It’s a sunny Friday afternoon in late summer and I’m sitting in a dark room in a house in Hastings, blinds drawn, glued to the Playstation. I’ve got a sneaking, skiving-off feeling - wasn’t there something less fun I was supposed to do today that, thanks to this game, I’ve now forgotten about? But gaming is, in part, why I’m here – the room in question is Richard Hogg’s studio, and I’m playing Hohokum, the game he’s been working on since 2008 and, as part of a small team of collaborators, has developed from a single-level demo to the full, publically-released Playstation game I’m messing around with today.

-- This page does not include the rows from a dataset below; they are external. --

/-- Settles O9: a fill and a load served at its home both answer the one load of the list, which then ends. -/
theorem l1FillsInvalidationsAndDirectLoads : Obligations.L1FillsInvalidationsAndDirectLoads := by
  refine ⟨?invalidate, ?fill, ?direct⟩
  case invalidate =>
    intro s sp sl w g a op func scope vd vb vc typ md issues
    have spur : (setGroup (modSpur s sp Spur.clearL1) sp sl g.next).spur sp =
        { (s.spur sp).clearL1 with groups := tset (s.spur sp).groups sl g.next } := by
      rw [spur_setGroup_self, spur_modSpur_self]
      rfl
    have invalid : ∀ e ∈ (s.spur sp).clearL1.l1, e.2.valid = 0 := List.forall_mem_map.2 fun _ _ => rfl
    refine ⟨_, congrArg Host.Outcome.next (maintOp_all_eq ⟨op, scope, vd, vb, vc, typ, md⟩ func issues),
      (onlySpur_modSpur ..).trans (onlySpur_setGroup ..), groupAt_setGroup .., ?_⟩
    rw [spur]
    exact ⟨invalid, List.forall_mem_map.2 fun _ _ => rfl, l1Hit_of_invalid invalid, rfl⟩
  case fill =>
    intro s sp blk k vd ctx sec m e x o l g misses hblk hctx req way noLine noSec waiters line eblk ectx held clean notRefused
      ops kind order lanes miss pa group gid notStopped notDone noFence noTeam
    have filled := l1Fill_eq ⟨misses, hblk, hctx, req, way, noLine, noSec, waiters, line, eblk, ectx, held, clean, notRefused,
      ops, lanes, miss, pa⟩
    have receives : Receives s sp o g := ⟨group, gid, notStopped, notDone, noFence, noTeam⟩
    have start : (setOp (modSpur s sp (Spur.filledLast · k (e.installed sec x.data))) sp (o.answered l x.data)).spur sp =
        { (s.spur sp).filledLast k (e.installed sec x.data) with ops := [o.answered l x.data] } := by
      rw [spur_setOp_of_single (o := o) (o.answered l x.data) (by rw [spur_modSpur_self]; exact ops) rfl, spur_modSpur_self]
    obtain ⟨frame, ended⟩ := opCheck_answered (by rw [start]) kind order
      (receives.congr (by rw [start]; rfl) (by rw [start]; rfl))
    rw [start] at ended
    rw [spurRetry_of_nil (by rw [ended])] at filled
    refine ⟨_, congrArg Host.Outcome.next filled, ((onlySpur_modSpur ..).trans (onlySpur_modSpur ..)).trans frame, ?_⟩
    rw [groupAt, ended]
    exact ⟨rfl, rfl, tget?_tset_self .., tget?_tset_self ..⟩
  case direct =>
    intro s sp vd o l g ops kind order lanes ready typ mem direct free idle pass clean group gid notStopped notDone noFence noTeam
    let c := (targetCheck s sp o.ctx l.pa false).1
    let d := (cohLine c (l.pa / 64)).1
    have receives : Receives s sp o g := ⟨group, gid, notStopped, notDone, noFence, noTeam⟩
    have performed := directResponse_nu kind ⟨ops, lanes, ready, typ, mem, direct, free, idle, pass, clean⟩
    have filled : c = claimCacheFill s l.pa := congrArg Prod.fst (targetCheck_of_pass pass).2
    obtain ⟨spurs, mem', poison', regs', shadow'⟩ := filled ▸ claimCacheFill_frame s l.pa
    have sameSpur : (touch c (l.pa / 64)).spur sp = s.spur sp := congrArg (fun t : Tbl Spur => tget t sp.val {}) spurs
    have put : (setOp (touch c (l.pa / 64)) sp o).spur sp = s.spur sp := by
      rw [spur_setOp_of_single (o := o) o (by rw [sameSpur, ops]) rfl, sameSpur, ← ops]
    have start : (setOp (setOp (touch c (l.pa / 64)) sp o) sp (o.answered l d)).spur sp = { s.spur sp with ops := [o.answered l d] } := by
      rw [spur_setOp_of_single (o := o) (o.answered l d) (by rw [put, ops]) rfl, put]
    obtain ⟨frame, ended⟩ := opCheck_answered (by rw [start]) kind order (receives.congr (by rw [start]) (by rw [start]))
    rw [start] at ended
    have looked := spur_fenceCheck_of_none (sp := sp) (by
      rw [ended]
      exact receives.noFence_writeBack (vd := vd) (o.answered l d))
    have onlySpur := (((onlySpur_modSpur ..).trans (onlySpur_modSpur ..)).trans frame).trans (onlySpur_modSpur _ sp Spur.fenced)
    obtain ⟨memory, registers⟩ := onlySpur.sameMemory_sameRegs
    refine ⟨_, congrArg Host.Outcome.next performed, ⟨fun a => (memory.1 a).trans (congrArg (memByte · a) mem'),
      memory.2.trans poison'⟩,
      ⟨registers.1.trans regs', registers.2.trans shadow'⟩, ?_⟩
    rw [groupAt, looked, ended]
    exact ⟨rfl, tget?_tset_self ..⟩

Bringing the game to this point has clearly been an intense process for Hogg, who branched out into videogame design from an already established career as a graphic artist and designer. He started out at Airside, in a job he entered into as, in his own words, “a bitter, failed fine-artist in my late twenties.” The job would prove instrumental, cementing the playful approach visible in his work even before videogames entered the mix. He eventually left Airside to set up independently, balancing self-initiated projects with commissions spanning editorial illustration, ad campaigns, identities and animations, for a client list including the Design Museum, O2, Barclays, the BBC, and Wired magazine. Grafik itself was on that roster, too - readers of the printed mag might remember Hogg’s illustrations for Nat Hunter’s How to be Green column in 2010.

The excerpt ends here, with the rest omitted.